## YOUR OBJECTIVE
Keep only the lines of the data below that contain "once", and copy them.
· · ·
/-- The exponent that a value is rounded at. -/
def Fmt.lead (F : Fmt) (x : Ex) : Int := max x.log (1 - F.bias)

/-- A magnitude is rounded to one of its neighbours among a format's magnitudes, whose codes follow one another (R33). -/
theorem rounded_code (F : Fmt) (r : Rnd) {x : Ex} {cmp : Nat → Ordering} (nonzero : x.num ≠ 0)
    (fine : x.sticky = true → x.exp < F.lead x - F.mBits) (reads : x.Reads (halfExp F) cmp) :
    Rounded r x.neg (magUnits F.mBits) cmp
      ((F.lead x - (1 - F.bias)).toNat * 2 ^ F.mBits + (roundMultiple x (F.lead x - F.mBits) r).1)
      (roundMultiple x (F.lead x - F.mBits) r).2 := by
  have K_eq : F.lead x - F.mBits = halfExp F + ((F.lead x - (1 - F.bias)).toNat + 1 : Nat) := by unfold halfExp Fmt.lead; omega
  have K_half : F.lead x - F.mBits - 1 = halfExp F + ((F.lead x - (1 - F.bias)).toNat : Nat) := by omega
  have short : (x.split (F.lead x - F.mBits)).1 < 2 ^ (F.mBits + 1) := Ex.split_lt (by unfold Fmt.lead; omega)
  have normal : (F.lead x - (1 - F.bias)).toNat = 0 ∨ 2 ^ F.mBits ≤ (x.split (F.lead x - F.mBits)).1 := by
    by_cases low : (F.lead x - (1 - F.bias)).toNat = 0
    · exact .inl low
    · exact .inr (Ex.le_split nonzero (by unfold Fmt.lead at *; omega))
  obtain ⟨m, hm⟩ : ∃ m, F.mBits = m + 1 := ⟨F.mBits - 1, by have := F.mBits_pos; omega⟩
  rw [roundMultiple_eq, ← Nat.add_assoc]
  generalize (F.lead x - (1 - F.bias)).toNat = K at *
  generalize F.lead x - F.mBits = u at *
  have g0 := magUnits_code (Nat.le_of_lt short) normal
  have g1 : magUnits F.mBits (K * 2 ^ F.mBits + (x.split u).1 + 1) = ((x.split u).1 + 1) * 2 ^ K :=
    magUnits_code (N := (x.split u).1 + 1) (by omega) (by omega)
  refine rounded_of_split fine ?_ ?_ ?_ ?_
  · rw [g0, K_eq, ← reads _ (K + 1) fun s => by have := fine s; omega, Nat.pow_succ]
    congr 1
    ac_rfl
  · rw [g1, K_eq, ← reads _ (K + 1) fun s => by have := fine s; omega, Nat.pow_succ]
    congr 1
    ac_rfl
  · rw [g0, g1, K_half, ← reads _ K fun s => by have := fine s; omega]
    rw [show (x.split u).1 * 2 ^ K + ((x.split u).1 + 1) * 2 ^ K = (2 * (x.split u).1 + 1) * 2 ^ K by rw [← Nat.add_mul]; congr 1; omega]
  · rw [hm, Nat.pow_succ, ← Nat.mul_assoc, Nat.mul_add_mod_self_right]

end Sys2Proof.Machine
end

section
/-!
SUPPORT. RoundFmt (R33): sums, integers, quotients and square roots rounded once.
-/
namespace Sys2Proof.Machine

/-- The result of a rounded magnitude's code: the code, or what overflow gives, with the flags (R33). -/
def Fmt.result (F : Fmt) (r : Rnd) (neg : Bool) (c : Nat) (inexact : Bool) : Nat × FlagSet :=
  let sign := if neg then 2 ^ (F.eBits + F.mBits) else 0
  if F.maxCode < c then
    (sign + (if F.saturating = true ∨ r = .rz ∨ (r = .rp ∧ neg = true) ∨ (r = .rm ∧ neg = false) then F.maxCode else F.maxCode + 1), 5#6)
  else (sign + c, if inexact then (if c < 2 ^ F.mBits then 3#6 else 1#6) else 0#6)

theorem Fmt.signed_eq (F : Fmt) (neg : Bool) (mag : Nat) : F.signed neg mag = (if neg then 2 ^ (F.eBits + F.mBits) else 0) + mag := by
  cases neg <;> simp [Fmt.signed]

theorem roundsTo_of_rounded {F : Fmt} {r : Rnd} {neg : Bool} {cmp : Nat → Ordering} {c : Nat} {inexact : Bool}
    (rounded : Rounded r neg (magUnits F.mBits) cmp c inexact) : RoundsTo F r neg cmp (F.result r neg c inexact) := ⟨c, inexact, rounded, rfl⟩

theorem roundFmt_eq (F : Fmt) (r : Rnd) {x : Ex} (nonzero : x.num ≠ 0) : roundFmt F r x =
    F.result r x.neg ((F.lead x - (1 - F.bias)).toNat * 2 ^ F.mBits + (roundMultiple x (F.lead x - F.mBits) r).1)
      (roundMultiple x (F.lead x - F.mBits) r).2 := by
  have some_ : x.isZero = false := by simp [Ex.isZero, nonzero]
  have lead : max x.log (1 - F.bias) = F.lead x := rfl
  simp only [roundFmt, some_, Bool.false_eq_true, if_false, nonzero, lead, gt_iff_lt, Fmt.result]
  generalize (F.lead x - (1 - F.bias)).toNat * 2 ^ F.mBits + (roundMultiple x (F.lead x - F.mBits) r).1 = c
  split
  · simp only [Fmt.signed_eq]
    cases F <;> cases r <;> cases x.neg <;> rfl
  · rw [Fmt.signed_eq]
    generalize (roundMultiple x (F.lead x - F.mBits) r).2 = inexact
    by_cases small : c < 2 ^ F.mBits <;> cases inexact <;> simp only [small, decide_true, decide_false] <;> rfl

/-- A non-zero magnitude is rounded once (R33). -/
theorem roundFmt_roundsTo (F : Fmt) (r : Rnd) {x : Ex} {cmp : Nat → Ordering} (nonzero : x.num ≠ 0)
    (fine : x.sticky = true → x.exp < F.lead x - F.mBits) (reads : x.Reads (halfExp F) cmp) : RoundsTo F r x.neg cmp (roundFmt F r x) := by
  rw [roundFmt_eq F r nonzero]
  exact roundsTo_of_rounded (rounded_code F r nonzero fine reads)

theorem roundFmt_zero (F : Fmt) (r : Rnd) (n : Bool) (e : Int) : roundFmt F r (Ex.ofFin n 0 e) = ((if n then 2 ^ (F.eBits + F.mBits) else 0), 0#6) := by
  have none_ : (Ex.ofFin n 0 e).isZero = true := rfl
  simp only [roundFmt, none_, if_true]
  change (F.signed n 0, _) = _
  rw [Fmt.signed_eq, Nat.add_zero]

theorem roundFmt_ofFin (F : Fmt) (r : Rnd) (n : Bool) {a : Nat} (e : Int) (nonzero : a ≠ 0) :
    RoundsTo F r n (ratCmp a 1 (e - halfExp F)) (roundFmt F r (Ex.ofFin n a e)) :=
  roundFmt_roundsTo F r (x := Ex.ofFin n a e) nonzero (fun h => Bool.noConfusion h) (reads_ofFin n a e _)

/-! Sums. -/

theorem foldl_min_le (xs : List Int) : ∀ b : Int, xs.foldl min b ≤ b ∧ ∀ x ∈ xs, xs.foldl min b ≤ x := by
  induction xs with
  | nil => intro b; simp
  | cons x xs ih =>
    intro b
    obtain ⟨base, each⟩ := ih (min b x)
    exact ⟨by simp only [List.foldl_cons]; omega, by
      intro y hy
      rcases List.mem_cons.mp hy with rfl | hy
      · simp only [List.foldl_cons]; omega
      · exact each y hy⟩

theorem scaled_eq_termAt (n : Bool) (a : Nat) (f e : Int) : scaled n a f e = termAt e (n, a, f) := by
  cases n <;> simp [scaled, termAt]

/-- A sum of terms in coarser units. -/
theorem sum_termAt {ts : List (Bool × Nat × Int)} {e e' : Int} (le : e ≤ e') (all : ∀ t ∈ ts, e' ≤ t.2.2) :
    (ts.map (termAt e)).sum = (ts.map (termAt e')).sum * (2 ^ (e' - e).toNat : Nat) := by
  induction ts with
  | nil => simp
  | cons t ts ih =>
    have here := all t (List.mem_cons_self ..)
    have one : termAt e t = termAt e' t * (2 ^ (e' - e).toNat : Nat) := by
      have exps : (t.2.2 - e).toNat = (t.2.2 - e').toNat + (e' - e).toNat := by omega
      simp only [termAt, exps, Nat.pow_add]
      rw [Int.mul_assoc, ← Int.natCast_mul, Nat.mul_assoc]
    rw [List.map_cons, List.sum_cons, List.map_cons, List.sum_cons, ih fun u hu => all u (List.mem_cons_of_mem _ hu), one, Int.add_mul]

/-- The exact sum does not depend on the units that it is taken in. -/
theorem sum_termAt_units {ts : List (Bool × Nat × Int)} {e e' : Int} (all : ∀ t ∈ ts, e ≤ t.2.2) (all' : ∀ t ∈ ts, e' ≤ t.2.2) (E : Int) :
    let s := (ts.map (termAt e)).sum
    let s' := (ts.map (termAt e')).sum
    (s = 0 ↔ s' = 0) ∧ (s < 0 ↔ s' < 0) ∧ ratCmp s.natAbs 1 (e - E) = ratCmp s'.natAbs 1 (e' - E) := by
  have half : ∀ {e e' : Int}, e ≤ e' → (∀ t ∈ ts, e' ≤ t.2.2) → let s := (ts.map (termAt e)).sum; let s' := (ts.map (termAt e')).sum
      (s = 0 ↔ s' = 0) ∧ (s < 0 ↔ s' < 0) ∧ ratCmp s.natAbs 1 (e - E) = ratCmp s'.natAbs 1 (e' - E) := by
    intro e e' le all' s s'
    have shape : s = s' * (2 ^ (e' - e).toNat : Nat) := sum_termAt le all'
    have pos : (0 : Int) < (2 ^ (e' - e).toNat : Nat) := Int.natCast_pos.mpr (Nat.two_pow_pos _)
    refine ⟨?_, ?_, ?_⟩
    · rw [shape, Int.mul_eq_zero]
      exact or_iff_left (by omega)
    · rw [shape]
      exact ⟨fun h => Int.not_le.mp fun no => Int.not_lt.mpr (Int.mul_nonneg no (Int.le_of_lt pos)) h, fun h => Int.mul_neg_of_neg_of_pos h pos⟩
    · funext h
      rw [shape, Int.natAbs_mul, Int.natAbs_natCast, ratCmp_scaled]
      congr 1
      omega
  rcases Int.le_total e e' with le | le
  · exact half le all'
  · obtain ⟨zero, neg, cmp⟩ := half le all
    exact ⟨zero.symm, neg.symm, cmp.symm⟩

/-- A sum of finite terms is exact and rounded once. -/
theorem roundFmt_sumTerms (F : Fmt) (r : Rnd) (ts : List (Bool × Nat × Int)) (zeroNeg : Bool) :
    SumsTo F r ts zeroNeg (roundFmt F r (sumTerms ts zeroNeg)) := by
  intro e0 all sum
  have units : ∀ t ∈ ts, (ts.map fun t => t.2.2).foldl min 0 ≤ t.2.2 := fun t ht =>
    (foldl_min_le _ 0).2 _ (List.mem_map_of_mem ht)
  have terms : ts.map (fun t => scaled t.1 t.2.1 t.2.2 ((ts.map fun t => t.2.2).foldl min 0)) =
      ts.map (termAt ((ts.map fun t => t.2.2).foldl min 0)) := List.map_congr_left fun t _ => scaled_eq_termAt t.1 t.2.1 t.2.2 _
  have shape : sumTerms ts zeroNeg = (let e := (ts.map fun t => t.2.2).foldl min 0
      let s := (ts.map (termAt e)).sum
      if s = 0 then Ex.ofFin zeroNeg 0 0 else Ex.ofFin (decide (s < 0)) s.natAbs e) := by
    rw [sumTerms, terms, foldl_add_sum]
  obtain ⟨zero, neg, cmp⟩ := sum_termAt_units all units (halfExp F)
  dsimp only at shape
  rw [shape]
  refine ⟨fun none_ => ?_, fun some_ => ?_⟩
  · rw [if_pos (zero.mp none_), roundFmt_zero]
  · rw [if_neg (mt zero.mpr some_), cmp, decide_eq_decide.mpr neg]
    exact roundFmt_ofFin F r _ _ (by simpa using mt zero.mpr some_)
· · ·
## EXPECTED ANSWER
SUPPORT. RoundFmt (R33): sums, integers, quotients and square roots rounded once.
/-- A non-zero magnitude is rounded once (R33). -/
/-- A sum of finite terms is exact and rounded once. -/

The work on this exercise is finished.